In Santa Clara I was lucky enough to have a cellar window that aimed onto the street. Why didn’t I cry out? Because my prison was actually (as Marta never hesitated to point out) a safe house, and I dared not attract attention. A blind man went for bread every morning, tapping his cane along the cobblestone. Perhaps he was a bit mad, for he would mutter profanities and become furious if the landscape changed in any way. One time the waiter from the tiny café next door dragged his sandwich board a foot further into the walkway, and the blind man stumbled against it. What a racket! The air was blue with curses involving donkeys, children, and natural disasters. I strained to hear, half-delighted and half-appalled. Tap-tap, tap-tap. In that sad basement room I creaked off the mattress and rose, snapping at the waist of my underwear. It was the point in the morning when only the bakery was open and only the blind man was up and about. Later, it was children going to school. The little ones were first, shrieking and scampering, throwing a ball to the pavement, chewing gum and passing around sticks of licorice — a distinct smell which entered my cave. Fifteen or twenty minutes later the older children sauntered by. They didn’t care if they were late. They were tired, yawning heavily, reluctantly pawing off sleep.

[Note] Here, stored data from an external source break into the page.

/-! ## set -/

@[simp] theorem set_cycle (d : Dev) (f : Fld) (i v : Nat) : (d.set f i v).cycle = d.cycle := setReg_cycle _ _ _ _
@[simp] theorem set_place (d : Dev) (f : Fld) (i v : Nat) : (d.set f i v).place = d.place := setReg_place _ _ _ _
@[simp] theorem set_evMark (d : Dev) (f : Fld) (i v : Nat) : (d.set f i v).evMark = d.evMark := setReg_evMark _ _ _ _
@[simp] theorem set_unlock (d : Dev) (f : Fld) (i v : Nat) : (d.set f i v).unlock = d.unlock := setReg_unlock _ _ _ _
@[simp] theorem set_marks (d : Dev) (f : Fld) (i v : Nat) : (d.set f i v).marks = d.marks := setReg_marks _ _ _ _
@[simp] theorem set_shadow (d : Dev) (f : Fld) (i v : Nat) : (d.set f i v).shadow = d.shadow := setReg_shadow _ _ _ _
@[simp] theorem set_shadowLog (d : Dev) (f : Fld) (i v : Nat) : (d.set f i v).shadowLog = d.shadowLog := setReg_shadowLog _ _ _ _
@[simp] theorem set_regWrote (d : Dev) (f : Fld) (i v : Nat) : (d.set f i v).regWrote = d.regWrote := setReg_regWrote _ _ _ _
@[simp] theorem set_shadowLost (d : Dev) (f : Fld) (i v : Nat) : (d.set f i v).shadowLost = d.shadowLost := setReg_shadowLost _ _ _ _
@[simp] theorem set_perf (d : Dev) (f : Fld) (i v : Nat) : (d.set f i v).perf = d.perf := setReg_perf _ _ _ _
@[simp] theorem set_perfOvf (d : Dev) (f : Fld) (i v : Nat) : (d.set f i v).perfOvf = d.perfOvf := setReg_perfOvf _ _ _ _
@[simp] theorem set_portStats (d : Dev) (f : Fld) (i v : Nat) : (d.set f i v).portStats = d.portStats := setReg_portStats _ _ _ _
@[simp] theorem set_classStats (d : Dev) (f : Fld) (i v : Nat) : (d.set f i v).classStats = d.classStats := setReg_classStats _ _ _ _
@[simp] theorem set_streamStats (d : Dev) (f : Fld) (i v : Nat) : (d.set f i v).streamStats = d.streamStats := setReg_streamStats _ _ _ _
@[simp] theorem set_dump (d : Dev) (f : Fld) (i v : Nat) : (d.set f i v).dump = d.dump := setReg_dump _ _ _ _
@[simp] theorem set_dumpMark (d : Dev) (f : Fld) (i v : Nat) : (d.set f i v).dumpMark = d.dumpMark := setReg_dumpMark _ _ _ _
@[simp] theorem set_dumpPt (d : Dev) (f : Fld) (i v : Nat) : (d.set f i v).dumpPt = d.dumpPt := setReg_dumpPt _ _ _ _
@[simp] theorem set_dumpSkips (d : Dev) (f : Fld) (i v : Nat) : (d.set f i v).dumpSkips = d.dumpSkips := setReg_dumpSkips _ _ _ _
@[simp] theorem set_perfSnap (d : Dev) (f : Fld) (i v : Nat) : (d.set f i v).perfSnap = d.perfSnap := setReg_perfSnap _ _ _ _
@[simp] theorem set_perfSnapOvf (d : Dev) (f : Fld) (i v : Nat) : (d.set f i v).perfSnapOvf = d.perfSnapOvf := setReg_perfSnapOvf _ _ _ _
@[simp] theorem set_out (d : Dev) (f : Fld) (i v : Nat) : (d.set f i v).out = d.out := setReg_out _ _ _ _
@[simp] theorem set_freeCtr (d : Dev) (f : Fld) (i v : Nat) : (d.set f i v).freeCtr = d.freeCtr := setReg_freeCtr _ _ _ _
@[simp] theorem set_toBookSt (d : Dev) (f : Fld) (i v : Nat) : (d.set f i v).toBookSt = d.toBookSt := setReg_toBookSt _ _ _ _
@[simp] theorem set_toSfiSt (d : Dev) (f : Fld) (i v : Nat) : (d.set f i v).toSfiSt = d.toSfiSt := setReg_toSfiSt _ _ _ _
@[simp] theorem set_toHostSt (d : Dev) (f : Fld) (i v : Nat) : (d.set f i v).toHostSt = d.toHostSt := setReg_toHostSt _ _ _ _
@[simp] theorem set_toStageSt (d : Dev) (f : Fld) (i v : Nat) : (d.set f i v).toStageSt = d.toStageSt := setReg_toStageSt _ _ _ _
@[simp] theorem set_toFolioSt (d : Dev) (f : Fld) (i v : Nat) : (d.set f i v).toFolioSt = d.toFolioSt := setReg_toFolioSt _ _ _ _
@[simp] theorem set_toTimeSt (d : Dev) (f : Fld) (i v : Nat) : (d.set f i v).toTimeSt = d.toTimeSt := setReg_toTimeSt _ _ _ _
@[simp] theorem set_toLinkSt (d : Dev) (f : Fld) (i v : Nat) : (d.set f i v).toLinkSt = d.toLinkSt := setReg_toLinkSt _ _ _ _
@[simp] theorem set_toFrameSt (d : Dev) (f : Fld) (i v : Nat) : (d.set f i v).toFrameSt = d.toFrameSt := setReg_toFrameSt _ _ _ _
@[simp] theorem set_toPlateSt (d : Dev) (f : Fld) (i v : Nat) : (d.set f i v).toPlateSt = d.toPlateSt := setReg_toPlateSt _ _ _ _
@[simp] theorem set_toFdbSt (d : Dev) (f : Fld) (i v : Nat) : (d.set f i v).toFdbSt = d.toFdbSt := setReg_toFdbSt _ _ _ _
@[simp] theorem set_toStreamSt (d : Dev) (f : Fld) (i v : Nat) : (d.set f i v).toStreamSt = d.toStreamSt := setReg_toStreamSt _ _ _ _
@[simp] theorem set_toBpmSt (d : Dev) (f : Fld) (i v : Nat) : (d.set f i v).toBpmSt = d.toBpmSt := setReg_toBpmSt _ _ _ _
@[simp] theorem set_toTmSt (d : Dev) (f : Fld) (i v : Nat) : (d.set f i v).toTmSt = d.toTmSt := setReg_toTmSt _ _ _ _
@[simp] theorem set_toFlashSt (d : Dev) (f : Fld) (i v : Nat) : (d.set f i v).toFlashSt = d.toFlashSt := setReg_toFlashSt _ _ _ _
@[simp] theorem set_toPairSt (d : Dev) (f : Fld) (i v : Nat) : (d.set f i v).toPairSt = d.toPairSt := setReg_toPairSt _ _ _ _
@[simp] theorem set_toDomSt (d : Dev) (f : Fld) (i v : Nat) : (d.set f i v).toDomSt = d.toDomSt := setReg_toDomSt _ _ _ _
@[simp] theorem set_toPwrSt (d : Dev) (f : Fld) (i v : Nat) : (d.set f i v).toPwrSt = d.toPwrSt := setReg_toPwrSt _ _ _ _

/-! ## setBit -/

@[simp] theorem setBit_cycle (d : Dev) (f : Fld) (i b : Nat) (v : Bool) : (d.setBit f i b v).cycle = d.cycle := setReg_cycle _ _ _ _
@[simp] theorem setBit_place (d : Dev) (f : Fld) (i b : Nat) (v : Bool) : (d.setBit f i b v).place = d.place := setReg_place _ _ _ _
@[simp] theorem setBit_evMark (d : Dev) (f : Fld) (i b : Nat) (v : Bool) : (d.setBit f i b v).evMark = d.evMark := setReg_evMark _ _ _ _
@[simp] theorem setBit_unlock (d : Dev) (f : Fld) (i b : Nat) (v : Bool) : (d.setBit f i b v).unlock = d.unlock := setReg_unlock _ _ _ _
@[simp] theorem setBit_marks (d : Dev) (f : Fld) (i b : Nat) (v : Bool) : (d.setBit f i b v).marks = d.marks := setReg_marks _ _ _ _
@[simp] theorem setBit_shadow (d : Dev) (f : Fld) (i b : Nat) (v : Bool) : (d.setBit f i b v).shadow = d.shadow := setReg_shadow _ _ _ _
@[simp] theorem setBit_shadowLog (d : Dev) (f : Fld) (i b : Nat) (v : Bool) : (d.setBit f i b v).shadowLog = d.shadowLog := setReg_shadowLog _ _ _ _
@[simp] theorem setBit_regWrote (d : Dev) (f : Fld) (i b : Nat) (v : Bool) : (d.setBit f i b v).regWrote = d.regWrote := setReg_regWrote _ _ _ _
@[simp] theorem setBit_shadowLost (d : Dev) (f : Fld) (i b : Nat) (v : Bool) : (d.setBit f i b v).shadowLost = d.shadowLost := setReg_shadowLost _ _ _ _
@[simp] theorem setBit_perf (d : Dev) (f : Fld) (i b : Nat) (v : Bool) : (d.setBit f i b v).perf = d.perf := setReg_perf _ _ _ _
@[simp] theorem setBit_perfOvf (d : Dev) (f : Fld) (i b : Nat) (v : Bool) : (d.setBit f i b v).perfOvf = d.perfOvf := setReg_perfOvf _ _ _ _
@[simp] theorem setBit_portStats (d : Dev) (f : Fld) (i b : Nat) (v : Bool) : (d.setBit f i b v).portStats = d.portStats := setReg_portStats _ _ _ _
@[simp] theorem setBit_classStats (d : Dev) (f : Fld) (i b : Nat) (v : Bool) : (d.setBit f i b v).classStats = d.classStats := setReg_classStats _ _ _ _
@[simp] theorem setBit_streamStats (d : Dev) (f : Fld) (i b : Nat) (v : Bool) : (d.setBit f i b v).streamStats = d.streamStats := setReg_streamStats _ _ _ _
@[simp] theorem setBit_dump (d : Dev) (f : Fld) (i b : Nat) (v : Bool) : (d.setBit f i b v).dump = d.dump := setReg_dump _ _ _ _
@[simp] theorem setBit_dumpMark (d : Dev) (f : Fld) (i b : Nat) (v : Bool) : (d.setBit f i b v).dumpMark = d.dumpMark := setReg_dumpMark _ _ _ _
@[simp] theorem setBit_dumpPt (d : Dev) (f : Fld) (i b : Nat) (v : Bool) : (d.setBit f i b v).dumpPt = d.dumpPt := setReg_dumpPt _ _ _ _
@[simp] theorem setBit_dumpSkips (d : Dev) (f : Fld) (i b : Nat) (v : Bool) : (d.setBit f i b v).dumpSkips = d.dumpSkips := setReg_dumpSkips _ _ _ _
@[simp] theorem setBit_perfSnap (d : Dev) (f : Fld) (i b : Nat) (v : Bool) : (d.setBit f i b v).perfSnap = d.perfSnap := setReg_perfSnap _ _ _ _
@[simp] theorem setBit_perfSnapOvf (d : Dev) (f : Fld) (i b : Nat) (v : Bool) : (d.setBit f i b v).perfSnapOvf = d.perfSnapOvf := setReg_perfSnapOvf _ _ _ _
@[simp] theorem setBit_out (d : Dev) (f : Fld) (i b : Nat) (v : Bool) : (d.setBit f i b v).out = d.out := setReg_out _ _ _ _
@[simp] theorem setBit_freeCtr (d : Dev) (f : Fld) (i b : Nat) (v : Bool) : (d.setBit f i b v).freeCtr = d.freeCtr := setReg_freeCtr _ _ _ _
@[simp] theorem setBit_toBookSt (d : Dev) (f : Fld) (i b : Nat) (v : Bool) : (d.setBit f i b v).toBookSt = d.toBookSt := setReg_toBookSt _ _ _ _
@[simp] theorem setBit_toSfiSt (d : Dev) (f : Fld) (i b : Nat) (v : Bool) : (d.setBit f i b v).toSfiSt = d.toSfiSt := setReg_toSfiSt _ _ _ _
@[simp] theorem setBit_toHostSt (d : Dev) (f : Fld) (i b : Nat) (v : Bool) : (d.setBit f i b v).toHostSt = d.toHostSt := setReg_toHostSt _ _ _ _
@[simp] theorem setBit_toStageSt (d : Dev) (f : Fld) (i b : Nat) (v : Bool) : (d.setBit f i b v).toStageSt = d.toStageSt := setReg_toStageSt _ _ _ _
@[simp] theorem setBit_toFolioSt (d : Dev) (f : Fld) (i b : Nat) (v : Bool) : (d.setBit f i b v).toFolioSt = d.toFolioSt := setReg_toFolioSt _ _ _ _
@[simp] theorem setBit_toTimeSt (d : Dev) (f : Fld) (i b : Nat) (v : Bool) : (d.setBit f i b v).toTimeSt = d.toTimeSt := setReg_toTimeSt _ _ _ _
@[simp] theorem setBit_toLinkSt (d : Dev) (f : Fld) (i b : Nat) (v : Bool) : (d.setBit f i b v).toLinkSt = d.toLinkSt := setReg_toLinkSt _ _ _ _
@[simp] theorem setBit_toFrameSt (d : Dev) (f : Fld) (i b : Nat) (v : Bool) : (d.setBit f i b v).toFrameSt = d.toFrameSt := setReg_toFrameSt _ _ _ _
@[simp] theorem setBit_toPlateSt (d : Dev) (f : Fld) (i b : Nat) (v : Bool) : (d.setBit f i b v).toPlateSt = d.toPlateSt := setReg_toPlateSt _ _ _ _
@[simp] theorem setBit_toFdbSt (d : Dev) (f : Fld) (i b : Nat) (v : Bool) : (d.setBit f i b v).toFdbSt = d.toFdbSt := setReg_toFdbSt _ _ _ _
@[simp] theorem setBit_toStreamSt (d : Dev) (f : Fld) (i b : Nat) (v : Bool) : (d.setBit f i b v).toStreamSt = d.toStreamSt := setReg_toStreamSt _ _ _ _
@[simp] theorem setBit_toBpmSt (d : Dev) (f : Fld) (i b : Nat) (v : Bool) : (d.setBit f i b v).toBpmSt = d.toBpmSt := setReg_toBpmSt _ _ _ _
@[simp] theorem setBit_toTmSt (d : Dev) (f : Fld) (i b : Nat) (v : Bool) : (d.setBit f i b v).toTmSt = d.toTmSt := setReg_toTmSt _ _ _ _
@[simp] theorem setBit_toFlashSt (d : Dev) (f : Fld) (i b : Nat) (v : Bool) : (d.setBit f i b v).toFlashSt = d.toFlashSt := setReg_toFlashSt _ _ _ _
@[simp] theorem setBit_toPairSt (d : Dev) (f : Fld) (i b : Nat) (v : Bool) : (d.setBit f i b v).toPairSt = d.toPairSt := setReg_toPairSt _ _ _ _
@[simp] theorem setBit_toDomSt (d : Dev) (f : Fld) (i b : Nat) (v : Bool) : (d.setBit f i b v).toDomSt = d.toDomSt := setReg_toDomSt _ _ _ _
@[simp] theorem setBit_toPwrSt (d : Dev) (f : Fld) (i b : Nat) (v : Bool) : (d.setBit f i b v).toPwrSt = d.toPwrSt := setReg_toPwrSt _ _ _ _

/-! ## satCount -/

@[simp] theorem satCount_cycle (d : Dev) (r : RegName) (i n : Nat) : (d.satCount r i n).cycle = d.cycle := setReg_cycle _ _ _ _
@[simp] theorem satCount_place (d : Dev) (r : RegName) (i n : Nat) : (d.satCount r i n).place = d.place := setReg_place _ _ _ _
@[simp] theorem satCount_evMark (d : Dev) (r : RegName) (i n : Nat) : (d.satCount r i n).evMark = d.evMark := setReg_evMark _ _ _ _
@[simp] theorem satCount_unlock (d : Dev) (r : RegName) (i n : Nat) : (d.satCount r i n).unlock = d.unlock := setReg_unlock _ _ _ _
@[simp] theorem satCount_marks (d : Dev) (r : RegName) (i n : Nat) : (d.satCount r i n).marks = d.marks := setReg_marks _ _ _ _
@[simp] theorem satCount_shadow (d : Dev) (r : RegName) (i n : Nat) : (d.satCount r i n).shadow = d.shadow := setReg_shadow _ _ _ _
@[simp] theorem satCount_shadowLog (d : Dev) (r : RegName) (i n : Nat) : (d.satCount r i n).shadowLog = d.shadowLog := setReg_shadowLog _ _ _ _
@[simp] theorem satCount_regWrote (d : Dev) (r : RegName) (i n : Nat) : (d.satCount r i n).regWrote = d.regWrote := setReg_regWrote _ _ _ _
@[simp] theorem satCount_shadowLost (d : Dev) (r : RegName) (i n : Nat) : (d.satCount r i n).shadowLost = d.shadowLost := setReg_shadowLost _ _ _ _
@[simp] theorem satCount_perf (d : Dev) (r : RegName) (i n : Nat) : (d.satCount r i n).perf = d.perf := setReg_perf _ _ _ _
@[simp] theorem satCount_perfOvf (d : Dev) (r : RegName) (i n : Nat) : (d.satCount r i n).perfOvf = d.perfOvf := setReg_perfOvf _ _ _ _
@[simp] theorem satCount_portStats (d : Dev) (r : RegName) (i n : Nat) : (d.satCount r i n).portStats = d.portStats := setReg_portStats _ _ _ _
@[simp] theorem satCount_classStats (d : Dev) (r : RegName) (i n : Nat) : (d.satCount r i n).classStats = d.classStats := setReg_classStats _ _ _ _
@[simp] theorem satCount_streamStats (d : Dev) (r : RegName) (i n : Nat) : (d.satCount r i n).streamStats = d.streamStats := setReg_streamStats _ _ _ _
@[simp] theorem satCount_dump (d : Dev) (r : RegName) (i n : Nat) : (d.satCount r i n).dump = d.dump := setReg_dump _ _ _ _
@[simp] theorem satCount_dumpMark (d : Dev) (r : RegName) (i n : Nat) : (d.satCount r i n).dumpMark = d.dumpMark := setReg_dumpMark _ _ _ _
@[simp] theorem satCount_dumpPt (d : Dev) (r : RegName) (i n : Nat) : (d.satCount r i n).dumpPt = d.dumpPt := setReg_dumpPt _ _ _ _
@[simp] theorem satCount_dumpSkips (d : Dev) (r : RegName) (i n : Nat) : (d.satCount r i n).dumpSkips = d.dumpSkips := setReg_dumpSkips _ _ _ _
@[simp] theorem satCount_perfSnap (d : Dev) (r : RegName) (i n : Nat) : (d.satCount r i n).perfSnap = d.perfSnap := setReg_perfSnap _ _ _ _
@[simp] theorem satCount_perfSnapOvf (d : Dev) (r : RegName) (i n : Nat) : (d.satCount r i n).perfSnapOvf = d.perfSnapOvf := setReg_perfSnapOvf _ _ _ _
@[simp] theorem satCount_out (d : Dev) (r : RegName) (i n : Nat) : (d.satCount r i n).out = d.out := setReg_out _ _ _ _
@[simp] theorem satCount_freeCtr (d : Dev) (r : RegName) (i n : Nat) : (d.satCount r i n).freeCtr = d.freeCtr := setReg_freeCtr _ _ _ _
@[simp] theorem satCount_toBookSt (d : Dev) (r : RegName) (i n : Nat) : (d.satCount r i n).toBookSt = d.toBookSt := setReg_toBookSt _ _ _ _
@[simp] theorem satCount_toSfiSt (d : Dev) (r : RegName) (i n : Nat) : (d.satCount r i n).toSfiSt = d.toSfiSt := setReg_toSfiSt _ _ _ _
@[simp] theorem satCount_toHostSt (d : Dev) (r : RegName) (i n : Nat) : (d.satCount r i n).toHostSt = d.toHostSt := setReg_toHostSt _ _ _ _
@[simp] theorem satCount_toStageSt (d : Dev) (r : RegName) (i n : Nat) : (d.satCount r i n).toStageSt = d.toStageSt := setReg_toStageSt _ _ _ _
@[simp] theorem satCount_toFolioSt (d : Dev) (r : RegName) (i n : Nat) : (d.satCount r i n).toFolioSt = d.toFolioSt := setReg_toFolioSt _ _ _ _
@[simp] theorem satCount_toTimeSt (d : Dev) (r : RegName) (i n : Nat) : (d.satCount r i n).toTimeSt = d.toTimeSt := setReg_toTimeSt _ _ _ _
@[simp] theorem satCount_toLinkSt (d : Dev) (r : RegName) (i n : Nat) : (d.satCount r i n).toLinkSt = d.toLinkSt := setReg_toLinkSt _ _ _ _
@[simp] theorem satCount_toFrameSt (d : Dev) (r : RegName) (i n : Nat) : (d.satCount r i n).toFrameSt = d.toFrameSt := setReg_toFrameSt _ _ _ _
@[simp] theorem satCount_toPlateSt (d : Dev) (r : RegName) (i n : Nat) : (d.satCount r i n).toPlateSt = d.toPlateSt := setReg_toPlateSt _ _ _ _
@[simp] theorem satCount_toFdbSt (d : Dev) (r : RegName) (i n : Nat) : (d.satCount r i n).toFdbSt = d.toFdbSt := setReg_toFdbSt _ _ _ _
@[simp] theorem satCount_toStreamSt (d : Dev) (r : RegName) (i n : Nat) : (d.satCount r i n).toStreamSt = d.toStreamSt := setReg_toStreamSt _ _ _ _
@[simp] theorem satCount_toBpmSt (d : Dev) (r : RegName) (i n : Nat) : (d.satCount r i n).toBpmSt = d.toBpmSt := setReg_toBpmSt _ _ _ _
@[simp] theorem satCount_toTmSt (d : Dev) (r : RegName) (i n : Nat) : (d.satCount r i n).toTmSt = d.toTmSt := setReg_toTmSt _ _ _ _
@[simp] theorem satCount_toFlashSt (d : Dev) (r : RegName) (i n : Nat) : (d.satCount r i n).toFlashSt = d.toFlashSt := setReg_toFlashSt _ _ _ _
@[simp] theorem satCount_toPairSt (d : Dev) (r : RegName) (i n : Nat) : (d.satCount r i n).toPairSt = d.toPairSt := setReg_toPairSt _ _ _ _
@[simp] theorem satCount_toDomSt (d : Dev) (r : RegName) (i n : Nat) : (d.satCount r i n).toDomSt = d.toDomSt := setReg_toDomSt _ _ _ _
@[simp] theorem satCount_toPwrSt (d : Dev) (r : RegName) (i n : Nat) : (d.satCount r i n).toPwrSt = d.toPwrSt := setReg_toPwrSt _ _ _ _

I became an olfactory expert and recognized women by the way they smelled. I didn’t see faces, but when, against all rules, I lifted the bottom of the window an inch or so, then the curtain as if it were the hem of her skirt, I could watch those slim ankles march by. A strong rose fragrance accompanied one particular woman and I learned to wait for her. Sometimes, despite the inhospitable cobblestone, she wore high heels, red patent leather, or black. My entire erotic life was contained in that pair of feet, viewed for no more than a second or two, but imagined for the rest of the day. Sometimes, on her way home from work, she stopped by the chicken place. I recognized the succulent smell of Hugo’s rotisserie-roasted Pollo Loco and could easily picture her conversation with old Hugo and how his skin would graze hers as he poured change into her waiting hand. His stand was directly across from the Avenida San Sebastián metro stop a block away. She walked quickly after her purchase, lured by the smell emanating from the bag and her own fatigue, which drew her towards home and the moment when she could slip out of her shoes (now a little spotted from the day’s journey) and draw her stockinged feet up onto the sofa. She would flick on the TV to the telenovela starring that girl with hair down to her ass, and plunge her fingers into the greasy bag.